Stored data entries

-- ==== Sys2Proof/Machine/State.lean ====
section
/-! DEFINITION. The state of the device: everything the manual names, as plain data. Each field's docstring reads: meaning | width |
rule and chapter | value at reset. `State.reset` is the part before any line power: OFF, a factory NOR with nothing in it. -/

namespace Sys2Proof.Machine

/-! ### Names -/

/-- Magazine states (R23). -/
inductive MagState where
  | off | island | boot | safe | ready | tensioned | spooling | crawl | parked | playback | locating | service | drain
  deriving DecidableEq, Repr

/-- Transport sub-states (R201). -/
inductive TSub where
  | braked | tensioning | probing | finding | held | moving | stopping | dwell | releasing | dynamic
  deriving DecidableEq, Repr

/-- Operating contexts, with the value C3h reports for each (R20, R355). -/
inductive Ctx where
  | camera | dock | service | none
  deriving DecidableEq, Repr

/-- Zone states in the order of their NVMe encodings 1h to 4h, Dh, Eh, Fh (R95, R334). -/
inductive ZState where
  | empty | implicit | explicit | closed | readOnly | full | offline
  deriving DecidableEq, Repr

/-- States of a loop slot (R191). -/
inductive SlotSt where
  | off | armed | hold
  deriving DecidableEq, Repr

/-- Kinds of data set (R47). -/
inductive DsKind where
  | data | index | parity0 | parity1
  deriving DecidableEq, Repr

/-! ### Host interface -/

/-- One posted completion, with what was transferred to host memory before it (R322, R352). -/
structure Cqe where
  /-- Submission queue of the command | 16 | NVM Express | - -/
  sq : Nat
  /-- Command identifier | 16 | NVM Express | - -/
  cid : Nat
  /-- Status code type | 3 | R514 12 | - -/
  sct : Nat
  /-- Status code | 8 | R514 12 | - -/
  sc : Nat
  /-- Do Not Retry bit | 1 | R514 12 | - -/
  dnr : Bool
  /-- Completion Dword 0 | 32 | R352 12 | - -/
  dw0 : Nat
  /-- Completion Dword 1 | 32 | R352 12 | - -/
  dw1 : Nat
  /-- Data transferred to the host | bytes | R352 12 | - -/
  data : Bytes
  deriving DecidableEq, Repr

/-- A submission queue (R328 to R332). -/
structure Sq where
  /-- Entries | 13 | R328 12 | - -/
  size : Nat
  /-- Completion queue | 16 | R328 12 | - -/
  cq : Nat
  /-- Class: 0 urgent, 1 high, 2 medium, 3 low | 2 | R330 12 | - -/
  cls : Nat
  /-- Head: the next entry fetched | 12 | R332 12 | 0 -/
  head : Nat
  /-- Tail as the last doorbell left it | 12 | R332 12 | 0 -/
  tail : Nat
  /-- Frozen by an invalid doorbell | 1 | R332 12 | false -/
  frozen : Bool
  deriving DecidableEq, Repr

/-- A completion queue (R328). -/
structure Cq where
  /-- Entries | 13 | R328 12 | - -/
  size : Nat
  /-- Head as the last doorbell left it | 12 | R332 12 | 0 -/
  head : Nat
  /-- Tail | 12 | NVM Express | 0 -/
  tail : Nat
  /-- Interrupt vector | 11 | R328 12 | - -/
  vector : Nat
  /-- Interrupts enabled | 1 | NVM Express | - -/
  ien : Bool
  /-- Entries posted and not yet released by the head doorbell, oldest first | list | NVM Express | empty -/
  entries : List Cqe
  deriving DecidableEq, Repr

Task requirements -> Once the records are read, print each of them exactly as written.

Written response ->
-- ==== Sys2Proof/Machine/State.lean ====
section
/-! DEFINITION. The state of the device: everything the manual names, as plain data. Each field's docstring reads: meaning | width |
rule and chapter | value at reset. `State.reset` is the part before any line power: OFF, a factory NOR with nothing in it. -/

namespace Sys2Proof.Machine

/-! ### Names -/

/-- Magazine states (R23). -/
inductive MagState where
  | off | island | boot | safe | ready | tensioned | spooling | crawl | parked | playback | locating | service | drain
  deriving DecidableEq, Repr

/-- Transport sub-states (R201). -/
inductive TSub where
  | braked | tensioning | probing | finding | held | moving | stopping | dwell | releasing | dynamic
  deriving DecidableEq, Repr

/-- Operating contexts, with the value C3h reports for each (R20, R355). -/
inductive Ctx where
  | camera | dock | service | none
  deriving DecidableEq, Repr

/-- Zone states in the order of their NVMe encodings 1h to 4h, Dh, Eh, Fh (R95, R334). -/
inductive ZState where
  | empty | implicit | explicit | closed | readOnly | full | offline
  deriving DecidableEq, Repr

/-- States of a loop slot (R191). -/
inductive SlotSt where
  | off | armed | hold
  deriving DecidableEq, Repr

/-- Kinds of data set (R47). -/
inductive DsKind where
  | data | index | parity0 | parity1
  deriving DecidableEq, Repr

/-! ### Host interface -/

/-- One posted completion, with what was transferred to host memory before it (R322, R352). -/
structure Cqe where
  /-- Submission queue of the command | 16 | NVM Express | - -/
  sq : Nat
  /-- Command identifier | 16 | NVM Express | - -/
  cid : Nat
  /-- Status code type | 3 | R514 12 | - -/
  sct : Nat
  /-- Status code | 8 | R514 12 | - -/
  sc : Nat
  /-- Do Not Retry bit | 1 | R514 12 | - -/
  dnr : Bool
  /-- Completion Dword 0 | 32 | R352 12 | - -/
  dw0 : Nat
  /-- Completion Dword 1 | 32 | R352 12 | - -/
  dw1 : Nat
  /-- Data transferred to the host | bytes | R352 12 | - -/
  data : Bytes
  deriving DecidableEq, Repr

/-- A submission queue (R328 to R332). -/
structure Sq where
  /-- Entries | 13 | R328 12 | - -/
  size : Nat
  /-- Completion queue | 16 | R328 12 | - -/
  cq : Nat
  /-- Class: 0 urgent, 1 high, 2 medium, 3 low | 2 | R330 12 | - -/
  cls : Nat
  /-- Head: the next entry fetched | 12 | R332 12 | 0 -/
  head : Nat
  /-- Tail as the last doorbell left it | 12 | R332 12 | 0 -/
  tail : Nat
  /-- Frozen by an invalid doorbell | 1 | R332 12 | false -/
  frozen : Bool
  deriving DecidableEq, Repr

/-- A completion queue (R328). -/
structure Cq where
  /-- Entries | 13 | R328 12 | - -/
  size : Nat
  /-- Head as the last doorbell left it | 12 | R332 12 | 0 -/
  head : Nat
  /-- Tail | 12 | NVM Express | 0 -/
  tail : Nat
  /-- Interrupt vector | 11 | R328 12 | - -/
  vector : Nat
  /-- Interrupts enabled | 1 | NVM Express | - -/
  ien : Bool
  /-- Entries posted and not yet released by the head doorbell, oldest first | list | NVM Express | empty -/
  entries : List Cqe
  deriving DecidableEq, Repr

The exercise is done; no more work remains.